### EXERCISE DESCRIPTION
Lines of the material that include the string "premise" should be returned.

### INPUT DATA
/-- `RX_SINGLE` (R114), for `ON_PACKET` on a packet of type 1 to 23 and for each of the 23 rows: the unit `00 00 00 01
++ p[12:n]` is built in `ACC` from address 0 and emitted, `ACC_LEN` is 0 after, status `OK`; when `n - 8 > MAX_NALU`
nothing is written or emitted, `ACC_LEN` is 0 and the status is `ReassemblyOverflow` (R120, R165: the spec's decision
D5). The header goes on `rx_diag` whatever the status (R112: the spec's decision D16), the status is also the one the
operation has given (log entry 19), and nothing else changes. -/
def Obligations.SinglePacketEmitsItsUnit : Prop :=
  (∀ (p : ByteString) (s : State), 13 ≤ p.length → 1 ≤ (byteAt p 12).toNat % 32 → (byteAt p 12).toNat % 32 ≤ 23 →
    (p.length - 8 ≤ s.rx.maxNalu → exec (.onPacket p) s = .next { s with rx := { s.rx with
      acc := s.rx.acc.writeBytes 0 ([0, 0, 0, 1] ++ p.drop 12)
      accLen := 0
      naluOut := s.rx.naluOut ++ [[0, 0, 0, 1] ++ p.drop 12]
      rxStatus := s.rx.rxStatus ++ [.ok]
      ended := s.rx.ended ++ [.ok]
      rxDiag := s.rx.rxDiag ++ [rtpUnpack p] } }) ∧
    (s.rx.maxNalu < p.length - 8 → exec (.onPacket p) s = .next { s with rx := { s.rx with
      accLen := 0
      rxStatus := s.rx.rxStatus ++ [.reassemblyOverflow]
      ended := s.rx.ended ++ [.reassemblyOverflow]
      rxDiag := s.rx.rxDiag ++ [rtpUnpack p] } })) ∧
  (∀ (h : RtpHeader) (f : BitVec 1) (nri : BitVec 2) (rest : ByteString) (s : State), ∀ x ∈ singleRows h f nri rest,
    (5 + rest.length ≤ s.rx.maxNalu → exec x.2 s = .next { s with rx := { s.rx with
      acc := s.rx.acc.writeBytes 0 ([0, 0, 0, 1] ++ nalByte f nri x.1 :: rest)
      accLen := 0
      naluOut := s.rx.naluOut ++ [[0, 0, 0, 1] ++ nalByte f nri x.1 :: rest]
      rxStatus := s.rx.rxStatus ++ [.ok]
      ended := s.rx.ended ++ [.ok]
      rxDiag := s.rx.rxDiag ++ [h] } }) ∧
    (s.rx.maxNalu < 5 + rest.length → exec x.2 s = .next { s with rx := { s.rx with
      accLen := 0
      rxStatus := s.rx.rxStatus ++ [.reassemblyOverflow]
      ended := s.rx.ended ++ [.reassemblyOverflow]
      rxDiag := s.rx.rxDiag ++ [h] } }))

/-- `RX_FU_TRUNC` (R115, D17), for `ON_PACKET` on a 13-byte packet of type 28 and for the row: `TruncatedInput`, the
header on `rx_diag` (D16), a reassembly in progress not disturbed. -/
def Obligations.TruncatedFragmentRejected : Prop :=
  (∀ (p : ByteString) (s : State), p.length = 13 → (byteAt p 12).toNat % 32 = 28 →
    exec (.onPacket p) s = .next { s with rx := { s.rx with
      rxStatus := s.rx.rxStatus ++ [.truncatedInput]
      ended := s.rx.ended ++ [.truncatedInput]
      rxDiag := s.rx.rxDiag ++ [rtpUnpack p] } }) ∧
  (∀ (h : RtpHeader) (f : BitVec 1) (nri : BitVec 2) (s : State),
    exec (.rxFuTrunc h f nri) s = .next { s with rx := { s.rx with
      rxStatus := s.rx.rxStatus ++ [.truncatedInput]
      ended := s.rx.ended ++ [.truncatedInput]
      rxDiag := s.rx.rxDiag ++ [h] } })

/-- `RX_FU_START` (R116), for `ON_PACKET` and for the row: whatever was in progress is discarded; the start code, the
header `(p[12] AND 0xE0) OR (p[13] AND 0x1F)` and the fragment body are written from address 0 and `ACC_LEN` is `5 +
k`; nothing is emitted. When `5 + k > MAX_NALU` nothing is written, `ACC_LEN` is 0 and the status is
`ReassemblyOverflow` (D5). `S = 1` is a start whatever `E` is (D18), `R` is not looked at (D20), and the header goes
on `rx_diag` (D16): the spec's own decisions. -/
def Obligations.FragmentStartBeginsAUnit : Prop :=
  (∀ (p : ByteString) (s : State), 14 ≤ p.length → (byteAt p 12).toNat % 32 = 28 → 128 ≤ (byteAt p 13).toNat →
    (5 + (p.length - 14) ≤ s.rx.maxNalu → exec (.onPacket p) s = .next { s with rx := { s.rx with
      acc := s.rx.acc.writeBytes 0
        ([0, 0, 0, 1] ++ ((byteAt p 12 &&& 0xE0) ||| (byteAt p 13 &&& 0x1F)) :: p.drop 14)
      accLen := 5 + (p.length - 14)
      rxStatus := s.rx.rxStatus ++ [.ok]
      ended := s.rx.ended ++ [.ok]
      rxDiag := s.rx.rxDiag ++ [rtpUnpack p] } }) ∧
    (s.rx.maxNalu < 5 + (p.length - 14) → exec (.onPacket p) s = .next { s with rx := { s.rx with
      accLen := 0
      rxStatus := s.rx.rxStatus ++ [.reassemblyOverflow]
      ended := s.rx.ended ++ [.reassemblyOverflow]
      rxDiag := s.rx.rxDiag ++ [rtpUnpack p] } })) ∧
  (∀ (h : RtpHeader) (f : BitVec 1) (nri : BitVec 2) (e r : BitVec 1) (ty : BitVec 5) (body : ByteString) (s : State),
    (5 + body.length ≤ s.rx.maxNalu → exec (.rxFuStart h f nri e r ty body) s = .next { s with rx := { s.rx with
      acc := s.rx.acc.writeBytes 0 ([0, 0, 0, 1] ++ nalByte f nri ty :: body)
      accLen := 5 + body.length
      rxStatus := s.rx.rxStatus ++ [.ok]
      ended := s.rx.ended ++ [.ok]
      rxDiag := s.rx.rxDiag ++ [h] } }) ∧
    (s.rx.maxNalu < 5 + body.length → exec (.rxFuStart h f nri e r ty body) s = .next { s with rx := { s.rx with
      accLen := 0
      rxStatus := s.rx.rxStatus ++ [.reassemblyOverflow]
      ended := s.rx.ended ++ [.reassemblyOverflow]
      rxDiag := s.rx.rxDiag ++ [h] } }))

/-- `RX_FU_MID` (R117; the status of a dropped fragment is D21), for `ON_PACKET` and for the row: dropped with `OK`
when `ACC_LEN` is 0; appended at `ACC_LEN` when it fits `MAX_NALU`; else `ReassemblyOverflow` and `ACC_LEN` 0 (D5).
Nothing is emitted; the header goes on `rx_diag` (D16), `R` is not looked at (D20). -/
def Obligations.FragmentMiddleAppends : Prop :=
  ∀ (p : ByteString) (h : RtpHeader) (f : BitVec 1) (nri : BitVec 2) (r : BitVec 1) (ty : BitVec 5) (s : State),
    14 ≤ p.length → (byteAt p 12).toNat % 32 = 28 → (byteAt p 13).toNat < 64 → h = rtpUnpack p →
    ∀ i ∈ [Instr.onPacket p, Instr.rxFuMid h f nri r ty (p.drop 14)],
    (s.rx.accLen = 0 → exec i s = .next { s with rx := { s.rx with
      rxStatus := s.rx.rxStatus ++ [.ok]
      ended := s.rx.ended ++ [.ok]
      rxDiag := s.rx.rxDiag ++ [h] } }) ∧
    (s.rx.accLen ≠ 0 → s.rx.accLen + (p.length - 14) ≤ s.rx.maxNalu → exec i s = .next { s with rx := { s.rx with
      acc := s.rx.acc.writeBytes s.rx.accLen (p.drop 14)
      accLen := s.rx.accLen + (p.length - 14)
      rxStatus := s.rx.rxStatus ++ [.ok]
      ended := s.rx.ended ++ [.ok]
      rxDiag := s.rx.rxDiag ++ [h] } }) ∧
    (s.rx.accLen ≠ 0 → s.rx.maxNalu < s.rx.accLen + (p.length - 14) → exec i s = .next { s with rx := { s.rx with
      accLen := 0
      rxStatus := s.rx.rxStatus ++ [.reassemblyOverflow]
      ended := s.rx.ended ++ [.reassemblyOverflow]
      rxDiag := s.rx.rxDiag ++ [h] } })

/-- `RX_FU_END` (R118; the dropped orphan is D19, the overflow D5, the header on `rx_diag` D16, `R` ignored D20), for
`ON_PACKET` and for the row: dropped with `OK` when `ACC_LEN` is 0; when the body fits it is appended and
`ACC[0:ACC_LEN]` is emitted as one unit, `ACC_LEN` 0 after; else `ReassemblyOverflow`. The premise that the bytes
below `ACC_LEN` have values is part of the invariant. -/
def Obligations.FragmentEndEmitsTheUnit : Prop :=
  ∀ (p : ByteString) (h : RtpHeader) (f : BitVec 1) (nri : BitVec 2) (r : BitVec 1) (ty : BitVec 5) (u : ByteString)
    (s : State),
    14 ≤ p.length → (byteAt p 12).toNat % 32 = 28 → 64 ≤ (byteAt p 13).toNat → (byteAt p 13).toNat < 128 →
    h = rtpUnpack p → s.rx.acc.readBytes 0 s.rx.accLen = .ok u →
    ∀ i ∈ [Instr.onPacket p, Instr.rxFuEnd h f nri r ty (p.drop 14)],
    (s.rx.accLen = 0 → exec i s = .next { s with rx := { s.rx with
      rxStatus := s.rx.rxStatus ++ [.ok]
      ended := s.rx.ended ++ [.ok]
      rxDiag := s.rx.rxDiag ++ [h] } }) ∧
    (s.rx.accLen ≠ 0 → s.rx.accLen + (p.length - 14) ≤ s.rx.maxNalu → exec i s = .next { s with rx := { s.rx with
      acc := s.rx.acc.writeBytes s.rx.accLen (p.drop 14)
      accLen := 0
      naluOut := s.rx.naluOut ++ [u ++ p.drop 14]
      rxStatus := s.rx.rxStatus ++ [.ok]
      ended := s.rx.ended ++ [.ok]
      rxDiag := s.rx.rxDiag ++ [h] } }) ∧
    (s.rx.accLen ≠ 0 → s.rx.maxNalu < s.rx.accLen + (p.length - 14) → exec i s = .next { s with rx := { s.rx with
      accLen := 0
      rxStatus := s.rx.rxStatus ++ [.reassemblyOverflow]
      ended := s.rx.ended ++ [.reassemblyOverflow]
      rxDiag := s.rx.rxDiag ++ [h] } })

/-- Where `RX_FU_END` stops (log entry 5, the model's choice; the content of such a byte is unspecified, D25): when
the body fits and a byte below `ACC_LEN` was never written, the emission faults and names the first such address. No
state with the invariant has one (`EveryOperationEnds`). -/
def Obligations.UnwrittenAccumulatorByteFaults : Prop :=
  ∀ (h : RtpHeader) (f : BitVec 1) (nri : BitVec 2) (r : BitVec 1) (ty : BitVec 5) (body : ByteString) (a : Nat) (s : State),
    s.rx.accLen + body.length ≤ s.rx.maxNalu → a < s.rx.accLen → s.rx.acc.read a = none →
    (∀ b < a, (s.rx.acc.read b).isSome) →
    exec (.rxFuEnd h f nri r ty body) s = .fault (.accByteNeverWritten a)

/-- `RX_OTHER` (R119, R164), for `ON_PACKET` on a packet of type 0, 24 to 27 or 29 to 31 and for each of the eight
rows: `UnclassifiedNaluType`, no emission, the accumulator untouched; that the header goes on `rx_diag` on this error
too is R112, the spec's decision D16. -/
def Obligations.OtherTypesIgnored : Prop :=
  (∀ (p : ByteString) (s : State), 13 ≤ p.length → (byteAt p 12).toNat % 32 ∈ [0, 24, 25, 26, 27, 29, 30, 31] →
    exec (.onPacket p) s = .next { s with rx := { s.rx with
      rxStatus := s.rx.rxStatus ++ [.unclassifiedNaluType]
      ended := s.rx.ended ++ [.unclassifiedNaluType]
      rxDiag := s.rx.rxDiag ++ [rtpUnpack p] } }) ∧
  (∀ (h : RtpHeader) (f : BitVec 1) (nri : BitVec 2) (rest : ByteString) (s : State), ∀ x ∈ otherRows h f nri rest,
    exec x.2 s = .next { s with rx := { s.rx with
      rxStatus := s.rx.rxStatus ++ [.unclassifiedNaluType]
      ended := s.rx.ended ++ [.unclassifiedNaluType]
      rxDiag := s.rx.rxDiag ++ [h] } })

/-- The overflow guard (R120, D5; what follows it is marked there as derived): an `ON_PACKET` that ends in
`ReassemblyOverflow` leaves `ACC` and `nalu_out` as they were and `ACC_LEN` 0, and any run of middle and end fragments
after it is dropped: nothing is written or emitted and `ACC_LEN` stays 0. -/
def Obligations.OverflowDropsTheRestOfTheUnit : Prop :=
  ∀ (p : ByteString) (s t : State), exec (.onPacket p) s = .next t →
    t.rx.rxStatus = s.rx.rxStatus ++ [.reassemblyOverflow] →
    t.rx.acc = s.rx.acc ∧ t.rx.naluOut = s.rx.naluOut ∧ t.rx.accLen = 0 ∧
    ∀ qs : List ByteString,
      (∀ q ∈ qs, 14 ≤ q.length ∧ (byteAt q 12).toNat % 32 = 28 ∧ (byteAt q 13).toNat < 128) →
      ∃ t', feed qs t = .next t' ∧ t'.rx.acc = s.rx.acc ∧ t'.rx.naluOut = s.rx.naluOut ∧ t'.rx.accLen = 0 ∧
        t'.rx.rxStatus = t.rx.rxStatus ++ List.replicate qs.length .ok

/-- Every byte of `ACC` outside the stored ones reads as before (R21, R41, R48). A single unit or a start fragment
stores `4 + 1 + len` bytes from address 0; a middle or end fragment stores its body from `ACC_LEN` while assembling;
every other receive class, and a guard that fires, stores nothing. -/
def Obligations.AccumulatorFrame : Prop :=
  ∀ (s t : State) (a : Nat) (h : RtpHeader) (f : BitVec 1) (nri : BitVec 2) (e r : BitVec 1) (ty : BitVec 5)
    (b : ByteString),
    (∀ x ∈ singleRows h f nri b, exec x.2 s = .next t →
      (¬ (5 + b.length ≤ s.rx.maxNalu ∧ a < 5 + b.length) → t.rx.acc.read a = s.rx.acc.read a)) ∧
    (exec (.rxFuStart h f nri e r ty b) s = .next t →
      (¬ (5 + b.length ≤ s.rx.maxNalu ∧ a < 5 + b.length) → t.rx.acc.read a = s.rx.acc.read a)) ∧
    (∀ i ∈ [Instr.rxFuMid h f nri r ty b, Instr.rxFuEnd h f nri r ty b], exec i s = .next t →
      (¬ (s.rx.accLen ≠ 0 ∧ s.rx.accLen + b.length ≤ s.rx.maxNalu ∧ s.rx.accLen ≤ a ∧ a < s.rx.accLen + b.length) →
        t.rx.acc.read a = s.rx.acc.read a)) ∧
    (∀ i ∈ [Instr.rxFuTrunc h f nri, Instr.rxTooShort b], exec i s = .next t → t.rx.acc.read a = s.rx.acc.read a) ∧
    (∀ x ∈ otherRows h f nri b, exec x.2 s = .next t → t.rx.acc.read a = s.rx.acc.read a)

/-- The control flow of the receive side (R23, R122), over all instructions; an `ON_PACKET` counts as the class of its
packet (R70). From `IDLE` to `ASSEMBLING` only in a start fragment that ends in `OK` and emits nothing. From
`ASSEMBLING` to `IDLE` only in `RX_RESET`; in a single packet or an end fragment that ends in `OK` and emits one unit;
or in a single packet, a start, middle or end fragment that ends in `ReassemblyOverflow` and emits nothing. -/
def Obligations.PhaseMovesOnlyAsTheTableSays : Prop :=
  ∀ (i : Instr) (s t : State), exec i s = .next t →
    (s.rx.phase = .idle → t.rx.phase = .assembling →
      (∃ h f nri e r ty body, packetClass i = .rxFuStart h f nri e r ty body) ∧
      t.rx.rxStatus = s.rx.rxStatus ++ [.ok] ∧ t.rx.naluOut = s.rx.naluOut) ∧
    (s.rx.phase = .assembling → t.rx.phase = .idle →
      (∃ n, i = .rxReset n) ∨
      (((∃ h f nri rest, ∃ x ∈ singleRows h f nri rest, packetClass i = x.2) ∨
          (∃ h f nri r ty body, packetClass i = .rxFuEnd h f nri r ty body)) ∧
        t.rx.rxStatus = s.rx.rxStatus ++ [.ok] ∧ ∃ u, t.rx.naluOut = s.rx.naluOut ++ [u]) ∨
      (((∃ h f nri rest, ∃ x ∈ singleRows h f nri rest, packetClass i = x.2) ∨
          (∃ h f nri e r ty body, packetClass i = .rxFuStart h f nri e r ty body) ∨
          (∃ h f nri r ty body, packetClass i = .rxFuMid h f nri r ty body) ∨
          (∃ h f nri r ty body, packetClass i = .rxFuEnd h f nri r ty body)) ∧
        t.rx.rxStatus = s.rx.rxStatus ++ [.reassemblyOverflow] ∧ t.rx.naluOut = s.rx.naluOut))

/-- One `ON_PACKET` puts exactly one status on `rx_status` and at most one unit on `nalu_out`; `rx_diag` gets exactly
the decoded header when the packet has 13 bytes or more, and nothing otherwise; and an `ON_PACKET` that ends in
`PacketTooShort`, `TruncatedInput` or `UnclassifiedNaluType` leaves `ACC`, `ACC_LEN` and `nalu_out` as they were
(R110, R112, R122, R169). -/
def Obligations.OnPacketOutputs : Prop :=
  ∀ (p : ByteString) (s t : State), exec (.onPacket p) s = .next t →
    (∃ k us, t.rx.rxStatus = s.rx.rxStatus ++ [k] ∧ t.rx.naluOut = s.rx.naluOut ++ us ∧ us.length ≤ 1 ∧
      (us ≠ [] → k = .ok) ∧
      (k ∈ [Status.packetTooShort, .truncatedInput, .unclassifiedNaluType] →
        t.rx.acc = s.rx.acc ∧ t.rx.accLen = s.rx.accLen ∧ us = [])) ∧
    t.rx.rxDiag = s.rx.rxDiag ++ (if p.length < 13 then [] else [rtpUnpack p]) ∧
    t.rx.maxNalu = s.rx.maxNalu

/-! ### The packetizer -/

/-- `PACKETIZE` of 5 bytes or fewer (R131; that no counter moves is D11): `PayloadTooSmall`, whatever the frame rate
(R167), and nothing else changes. The premise is the legal configuration of R184. -/
def Obligations.ShortUnitRejected : Prop :=
  ∀ (u : ByteString) (fps : BitVec 32) (s : State), s.tx.maxPayload ≠ 0 → u.length ≤ 5 →
    exec (.packetize u fps) s =
      .next { s with tx := { s.tx with
        txStatus := s.tx.txStatus ++ [.payloadTooSmall], ended := s.tx.ended ++ [.payloadTooSmall] } }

### WRITTEN ANSWER
`ACC[0:ACC_LEN]` is emitted as one unit, `ACC_LEN` 0 after; else `ReassemblyOverflow`. The premise that the bytes
(R167), and nothing else changes. The premise is the legal configuration of R184. -/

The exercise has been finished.